Could you please retype all of the entries exactly as they appear?

Segment Start: Exercise material

/-- A host's UNCLAMP that ends settles TC: the step that waited for its end completes the run at its last opening. -/
theorem exec_upMade_wakes (hstop : s.tc.stopMark = false) (hst : s.tc.state = .raising)
    (hg : s.tc.raiseGoal = some .unclamp) (hdue : s.rc.due = some .stepEnd) (hlast : s.rc.last = some s.tc.j)
    (hpark : s.pins.armPark = true) (hguard : s.pins.guardOpen = false) (hticket : s.ticketOpen = false) :
    ∃ t, exec .platenUpMade s = .next t ∧ t.tc.state = .unclamped ∧ t.rc = s.rc.stopsIn (.ended .complete) s.tc.j := by
  obtain ⟨y, hy⟩ : ∃ y, y = s.raisedUp.afterEnd .unclamped .done id := ⟨_, rfl⟩
  have hsettled : y.runMaySend = true := runMaySend_iff.2
    ⟨by rw [hy]; simp [State.settled, State.afterEnd, Tc.finished, State.raisedUp, Tc.cleared, hpark, hguard],
      by rw [hy]; exact hticket⟩
  have hwakes : y.wakeRun = y.endRun .complete :=
    (wakeRun_stepEnd (by rw [hy]; exact hr) (by rw [hy]; exact hw) (by rw [hy]; nofun) hsettled
      (by rw [hy]; exact hdue)).trans (endStep_complete (by rw [hy]; exact hlast))
  obtain ⟨t, hsettle, hframe⟩ := settle_wakeStops (s := s.raisedUp) (st := .unclamped) (r := .done) (g := id)
    (out := .ended .complete) hend ho hb hrec hclose hqueue (by rw [← hy, hwakes]; exact endRun_stops .complete y)
  refine ⟨t, pinEvent_settles hp ((upMade_raising hst).trans (raised_unclamp (s := s.raisedUp) hg hstop)) hsettle, ?_, ?_⟩
  · rw [hframe]; rfl
  · rw [hframe]; rfl

/-- A raise that faults pauses the run with TURN-FAULT. -/
theorem exec_strokeTimeout_wakes (hst : s.tc.state = .raising) (hreset : s.tc.resetStroke = false)
    (hnow : s.endsNow (s.tc.phaseStart + 1500000)) :
    ∃ t, exec .strokeTimeout s = .next t ∧ t.tc.state = .attention ∧ t.rc = s.rc.stopsIn (.paused .turnFault) s.tc.j := by
  obtain ⟨hdue, htold⟩ := phase_limits (s := s) (told := .attention) (limit := 1500) (.inl ⟨rfl, by simp [hst]⟩)
  obtain ⟨x, hx⟩ : ∃ x, x = s.goTo (s.tc.phaseStart + 1500 * 1000) := ⟨_, rfl⟩
  have hxtc : x.tc = s.tc := by rw [hx]; rfl
  have hends := phaseTimeout_ends (s := x) (by rw [hxtc]; exact ho) (by rw [hxtc]; exact hreset) (by rw [hxtc]; exact htold)
  obtain ⟨hrc, hlk, hrecover, hj⟩ := timedOut_leaves x
  have hrcs : x.timedOut.rc = s.rc := hrc.trans (by rw [hx]; rfl)
  obtain ⟨y, hy⟩ : ∃ y, y = x.timedOut.afterEnd .attention .fault (Tc.atLimit .attention x.now) := ⟨_, rfl⟩
  have hyrc : y.rc = s.rc := by rw [hy]; exact hrcs
  have hwakes : y.wakeRun = y.pauseRun .turnFault :=
    wakeRun_fault (by rw [State.runActive, hyrc]; exact hr) (by rw [hyrc]; exact hw) (by rw [hy]; rfl)
  obtain ⟨t, hsettle, hframe⟩ := settle_wakeStops (s := x.timedOut) (st := .attention) (r := .fault)
    (g := Tc.atLimit .attention x.now) (out := .paused .turnFault) (by rw [hrcs]; exact hend)
    (timedOut_op (by rw [hxtc]; exact ho)) hb (by rw [hrecover, hxtc]; exact hrec) (by rw [hrcs]; exact hclose)
    (by rw [hlk, hx]; exact hqueue) (by rw [← hy, hwakes]; exact pauseRun_stops .turnFault y)
  refine ⟨t, timer_settles hp hdue hnow (by rw [← hx]; exact hends) hsettle, ?_, ?_⟩
  · rw [hframe]; rfl
  · rw [hframe, hrcs]
    have hjs : (Tc.atLimit .attention x.now (x.timedOut.tc.finished .attention)).j = s.tc.j := hj.trans (by rw [hxtc])
    rw [hjs]

end waiting

end Sys2Proof.Machine
end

Segment End: Exercise material

**Result for this task:**
/-- A host's UNCLAMP that ends settles TC: the step that waited for its end completes the run at its last opening. -/
theorem exec_upMade_wakes (hstop : s.tc.stopMark = false) (hst : s.tc.state = .raising)
    (hg : s.tc.raiseGoal = some .unclamp) (hdue : s.rc.due = some .stepEnd) (hlast : s.rc.last = some s.tc.j)
    (hpark : s.pins.armPark = true) (hguard : s.pins.guardOpen = false) (hticket : s.ticketOpen = false) :
    ∃ t, exec .platenUpMade s = .next t ∧ t.tc.state = .unclamped ∧ t.rc = s.rc.stopsIn (.ended .complete) s.tc.j := by
  obtain ⟨y, hy⟩ : ∃ y, y = s.raisedUp.afterEnd .unclamped .done id := ⟨_, rfl⟩
  have hsettled : y.runMaySend = true := runMaySend_iff.2
    ⟨by rw [hy]; simp [State.settled, State.afterEnd, Tc.finished, State.raisedUp, Tc.cleared, hpark, hguard],
      by rw [hy]; exact hticket⟩
  have hwakes : y.wakeRun = y.endRun .complete :=
    (wakeRun_stepEnd (by rw [hy]; exact hr) (by rw [hy]; exact hw) (by rw [hy]; nofun) hsettled
      (by rw [hy]; exact hdue)).trans (endStep_complete (by rw [hy]; exact hlast))
  obtain ⟨t, hsettle, hframe⟩ := settle_wakeStops (s := s.raisedUp) (st := .unclamped) (r := .done) (g := id)
    (out := .ended .complete) hend ho hb hrec hclose hqueue (by rw [← hy, hwakes]; exact endRun_stops .complete y)
  refine ⟨t, pinEvent_settles hp ((upMade_raising hst).trans (raised_unclamp (s := s.raisedUp) hg hstop)) hsettle, ?_, ?_⟩
  · rw [hframe]; rfl
  · rw [hframe]; rfl

/-- A raise that faults pauses the run with TURN-FAULT. -/
theorem exec_strokeTimeout_wakes (hst : s.tc.state = .raising) (hreset : s.tc.resetStroke = false)
    (hnow : s.endsNow (s.tc.phaseStart + 1500000)) :
    ∃ t, exec .strokeTimeout s = .next t ∧ t.tc.state = .attention ∧ t.rc = s.rc.stopsIn (.paused .turnFault) s.tc.j := by
  obtain ⟨hdue, htold⟩ := phase_limits (s := s) (told := .attention) (limit := 1500) (.inl ⟨rfl, by simp [hst]⟩)
  obtain ⟨x, hx⟩ : ∃ x, x = s.goTo (s.tc.phaseStart + 1500 * 1000) := ⟨_, rfl⟩
  have hxtc : x.tc = s.tc := by rw [hx]; rfl
  have hends := phaseTimeout_ends (s := x) (by rw [hxtc]; exact ho) (by rw [hxtc]; exact hreset) (by rw [hxtc]; exact htold)
  obtain ⟨hrc, hlk, hrecover, hj⟩ := timedOut_leaves x
  have hrcs : x.timedOut.rc = s.rc := hrc.trans (by rw [hx]; rfl)
  obtain ⟨y, hy⟩ : ∃ y, y = x.timedOut.afterEnd .attention .fault (Tc.atLimit .attention x.now) := ⟨_, rfl⟩
  have hyrc : y.rc = s.rc := by rw [hy]; exact hrcs
  have hwakes : y.wakeRun = y.pauseRun .turnFault :=
    wakeRun_fault (by rw [State.runActive, hyrc]; exact hr) (by rw [hyrc]; exact hw) (by rw [hy]; rfl)
  obtain ⟨t, hsettle, hframe⟩ := settle_wakeStops (s := x.timedOut) (st := .attention) (r := .fault)
    (g := Tc.atLimit .attention x.now) (out := .paused .turnFault) (by rw [hrcs]; exact hend)
    (timedOut_op (by rw [hxtc]; exact ho)) hb (by rw [hrecover, hxtc]; exact hrec) (by rw [hrcs]; exact hclose)
    (by rw [hlk, hx]; exact hqueue) (by rw [← hy, hwakes]; exact pauseRun_stops .turnFault y)
  refine ⟨t, timer_settles hp hdue hnow (by rw [← hx]; exact hends) hsettle, ?_, ?_⟩
  · rw [hframe]; rfl
  · rw [hframe, hrcs]
    have hjs : (Tc.atLimit .attention x.now (x.timedOut.tc.finished .attention)).j = s.tc.j := hj.trans (by rw [hxtc])
    rw [hjs]

end waiting

end Sys2Proof.Machine
end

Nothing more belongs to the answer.